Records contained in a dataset
-- ==== Sys2Proof/Laws/PerInstr.lean ====
section
/-! SUPPORT. Statements about every instruction as syntax, one lemma per constructor. FixedBits: the bits of an instruction's
word that its pattern in spec 30_encoding.md R82 fixes are the pattern's: the family nibble, and the function nibble or byte. -/

namespace Sys2Proof.Laws.FixedBits

/-- The family nibble of an instruction's pattern (R82). -/
def family : Instr → Nat
  | .cls => 0x0
  | .ret => 0x0
  | .sys _ => 0x0
  | .jp _ => 0x1
  | .call _ => 0x2
  | .seImm _ _ => 0x3
  | .sneImm _ _ => 0x4
  | .seReg _ _ => 0x5
  | .ldImm _ _ => 0x6
  | .addImm _ _ => 0x7
  | .ldReg _ _ => 0x8
  | .or _ _ => 0x8
  | .and _ _ => 0x8
  | .xor _ _ => 0x8
  | .addReg _ _ => 0x8
  | .sub _ _ => 0x8
  | .shr _ _ => 0x8
  | .subn _ _ => 0x8
  | .shl _ _ => 0x8
  | .sneReg _ _ => 0x9
  | .lda _ => 0xA
  | .jpv _ => 0xB
  | .rnd _ _ => 0xC
  | .drw _ _ _ => 0xD
  | .skp _ => 0xE
  | .sknp _ => 0xE
  | .ldt _ => 0xF
  | .ldk _ => 0xF
  | .ldf _ => 0xF
  | .lds _ => 0xF
  | .addi _ => 0xF
  | .ldspr _ => 0xF
  | .ldb _ => 0xF
  | .ldi _ => 0xF
  | .ldj _ => 0xF

/-- The fixed low bits of a pattern: none, a function nibble, or a function byte (R72, R82). -/
inductive LowBits where
  | free
  | nibble (n : Nat)
  | byte (b : Nat)

/-- The fixed low bits of an instruction's pattern (R82). -/
def lowBits : Instr → LowBits
  | .cls => .byte 0xE0
  | .ret => .byte 0xEE
  | .sys _ => .free
  | .jp _ => .free
  | .call _ => .free
  | .seImm _ _ => .free
  | .sneImm _ _ => .free
  | .seReg _ _ => .nibble 0x0
  | .ldImm _ _ => .free
  | .addImm _ _ => .free
  | .ldReg _ _ => .nibble 0x0
  | .or _ _ => .nibble 0x1
  | .and _ _ => .nibble 0x2
  | .xor _ _ => .nibble 0x3
  | .addReg _ _ => .nibble 0x4
  | .sub _ _ => .nibble 0x5
  | .shr _ _ => .nibble 0x6
  | .subn _ _ => .nibble 0x7
  | .shl _ _ => .nibble 0xE
  | .sneReg _ _ => .nibble 0x0
  | .lda _ => .free
  | .jpv _ => .free
  | .rnd _ _ => .free
  | .drw _ _ _ => .free
  | .skp _ => .byte 0x9E
  | .sknp _ => .byte 0xA1
  | .ldt _ => .byte 0x07
  | .ldk _ => .byte 0x0A
  | .ldf _ => .byte 0x15
  | .lds _ => .byte 0x18
  | .addi _ => .byte 0x1E
  | .ldspr _ => .byte 0x29
  | .ldb _ => .byte 0x33
  | .ldi _ => .byte 0x55
  | .ldj _ => .byte 0x65

/-- The word of `i` has its pattern's fixed bits. -/
def Statement (i : Instr) : Prop :=
  (encode i).toNat / 0x1000 = family i ∧
  match lowBits i with
  | .free => True
  | .nibble n => (encode i).toNat % 0x10 = n
  | .byte b => (encode i).toNat % 0x100 = b

theorem packNNN_toNat {op : Nat} (nnn : Addr12) (h : op < 16) : (packNNN op nnn).toNat = op * 0x1000 + nnn.toNat := by
  have := nnn.isLt
  simp only [packNNN, BitVec.toNat_ofNat]
  omega

theorem packXKK_toNat {op : Nat} (x : RegIdx) (kk : Byte) (h : op < 16) :
    (packXKK op x kk).toNat = op * 0x1000 + x.val * 0x100 + kk.toNat := by
  have := kk.isLt
  have := x.isLt
  simp only [packXKK, BitVec.toNat_ofNat]
  omega

theorem packXYN_toNat {op : Nat} (x y : RegIdx) (n : Fin 16) (h : op < 16) :
    (packXYN op x y n).toNat = op * 0x1000 + x.val * 0x100 + y.val * 0x10 + n.val := by
  have := x.isLt
  have := y.isLt
  have := n.isLt
  simp only [packXYN, BitVec.toNat_ofNat]
  omega

/-- Format NNN: only the family nibble is fixed. -/
theorem of_packNNN {op : Nat} (nnn : Addr12) (h : op < 16) : (packNNN op nnn).toNat / 0x1000 = op := by
  have := nnn.isLt
  rw [packNNN_toNat nnn h]
  omega

/-- Formats XKK and X: the family nibble, and the low byte is `kk`. -/
theorem of_packXKK {op : Nat} (x : RegIdx) (kk : Byte) (h : op < 16) :
    (packXKK op x kk).toNat / 0x1000 = op ∧ (packXKK op x kk).toNat % 0x100 = kk.toNat := by
  have := kk.isLt
  have := x.isLt
  rw [packXKK_toNat x kk h]
  omega

/-- Formats XY and XYN: the family nibble, and the low nibble is `n`. -/
theorem of_packXYN {op : Nat} (x y : RegIdx) (n : Fin 16) (h : op < 16) :
    (packXYN op x y n).toNat / 0x1000 = op ∧ (packXYN op x y n).toNat % 0x10 = n.val := by
  have := x.isLt
  have := y.isLt
  have := n.isLt
  rw [packXYN_toNat x y n h]
  omega

theorem cls : Statement .cls := ⟨rfl, rfl⟩
theorem ret : Statement .ret := ⟨rfl, rfl⟩
theorem sys (nnn : Addr12) : Statement (.sys nnn) := ⟨of_packNNN nnn (by decide), trivial⟩
theorem jp (nnn : Addr12) : Statement (.jp nnn) := ⟨of_packNNN nnn (by decide), trivial⟩
theorem call (nnn : Addr12) : Statement (.call nnn) := ⟨of_packNNN nnn (by decide), trivial⟩
theorem seImm (x : RegIdx) (kk : Byte) : Statement (.seImm x kk) := ⟨(of_packXKK x kk (by decide)).1, trivial⟩
theorem sneImm (x : RegIdx) (kk : Byte) : Statement (.sneImm x kk) := ⟨(of_packXKK x kk (by decide)).1, trivial⟩
theorem seReg (x : RegIdx) (y : RegIdx) : Statement (.seReg x y) := of_packXYN x y _ (by decide)
theorem ldImm (x : RegIdx) (kk : Byte) : Statement (.ldImm x kk) := ⟨(of_packXKK x kk (by decide)).1, trivial⟩
theorem addImm (x : RegIdx) (kk : Byte) : Statement (.addImm x kk) := ⟨(of_packXKK x kk (by decide)).1, trivial⟩
theorem ldReg (x : RegIdx) (y : RegIdx) : Statement (.ldReg x y) := of_packXYN x y _ (by decide)
theorem or (x : RegIdx) (y : RegIdx) : Statement (.or x y) := of_packXYN x y _ (by decide)
theorem and (x : RegIdx) (y : RegIdx) : Statement (.and x y) := of_packXYN x y _ (by decide)
theorem xor (x : RegIdx) (y : RegIdx) : Statement (.xor x y) := of_packXYN x y _ (by decide)
theorem addReg (x : RegIdx) (y : RegIdx) : Statement (.addReg x y) := of_packXYN x y _ (by decide)
theorem sub (x : RegIdx) (y : RegIdx) : Statement (.sub x y) := of_packXYN x y _ (by decide)
theorem shr (x : RegIdx) (y : RegIdx) : Statement (.shr x y) := of_packXYN x y _ (by decide)
theorem subn (x : RegIdx) (y : RegIdx) : Statement (.subn x y) := of_packXYN x y _ (by decide)
theorem shl (x : RegIdx) (y : RegIdx) : Statement (.shl x y) := of_packXYN x y _ (by decide)
theorem sneReg (x : RegIdx) (y : RegIdx) : Statement (.sneReg x y) := of_packXYN x y _ (by decide)
theorem lda (nnn : Addr12) : Statement (.lda nnn) := ⟨of_packNNN nnn (by decide), trivial⟩
theorem jpv (nnn : Addr12) : Statement (.jpv nnn) := ⟨of_packNNN nnn (by decide), trivial⟩
theorem rnd (x : RegIdx) (kk : Byte) : Statement (.rnd x kk) := ⟨(of_packXKK x kk (by decide)).1, trivial⟩
theorem drw (x : RegIdx) (y : RegIdx) (n : Fin 16) : Statement (.drw x y n) := ⟨(of_packXYN x y n (by decide)).1, trivial⟩
theorem skp (x : RegIdx) : Statement (.skp x) := of_packXKK x _ (by decide)
theorem sknp (x : RegIdx) : Statement (.sknp x) := of_packXKK x _ (by decide)
theorem ldt (x : RegIdx) : Statement (.ldt x) := of_packXKK x _ (by decide)
theorem ldk (x : RegIdx) : Statement (.ldk x) := of_packXKK x _ (by decide)
theorem ldf (x : RegIdx) : Statement (.ldf x) := of_packXKK x _ (by decide)
theorem lds (x : RegIdx) : Statement (.lds x) := of_packXKK x _ (by decide)
theorem addi (x : RegIdx) : Statement (.addi x) := of_packXKK x _ (by decide)
theorem ldspr (x : RegIdx) : Statement (.ldspr x) := of_packXKK x _ (by decide)
theorem ldb (x : RegIdx) : Statement (.ldb x) := of_packXKK x _ (by decide)
theorem ldi (x : RegIdx) : Statement (.ldi x) := of_packXKK x _ (by decide)
theorem ldj (x : RegIdx) : Statement (.ldj x) := of_packXKK x _ (by decide)

end Sys2Proof.Laws.FixedBits
end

**Prompt**
Each line, starting with the one containing "theorem ldt (x" and ending with the last line of the records above, should be reproduced exactly.

**Finished task**
theorem ldt (x : RegIdx) : Statement (.ldt x) := of_packXKK x _ (by decide)
theorem ldk (x : RegIdx) : Statement (.ldk x) := of_packXKK x _ (by decide)
theorem ldf (x : RegIdx) : Statement (.ldf x) := of_packXKK x _ (by decide)
theorem lds (x : RegIdx) : Statement (.lds x) := of_packXKK x _ (by decide)
theorem addi (x : RegIdx) : Statement (.addi x) := of_packXKK x _ (by decide)
theorem ldspr (x : RegIdx) : Statement (.ldspr x) := of_packXKK x _ (by decide)
theorem ldb (x : RegIdx) : Statement (.ldb x) := of_packXKK x _ (by decide)
theorem ldi (x : RegIdx) : Statement (.ldi x) := of_packXKK x _ (by decide)
theorem ldj (x : RegIdx) : Statement (.ldj x) := of_packXKK x _ (by decide)

end Sys2Proof.Laws.FixedBits
end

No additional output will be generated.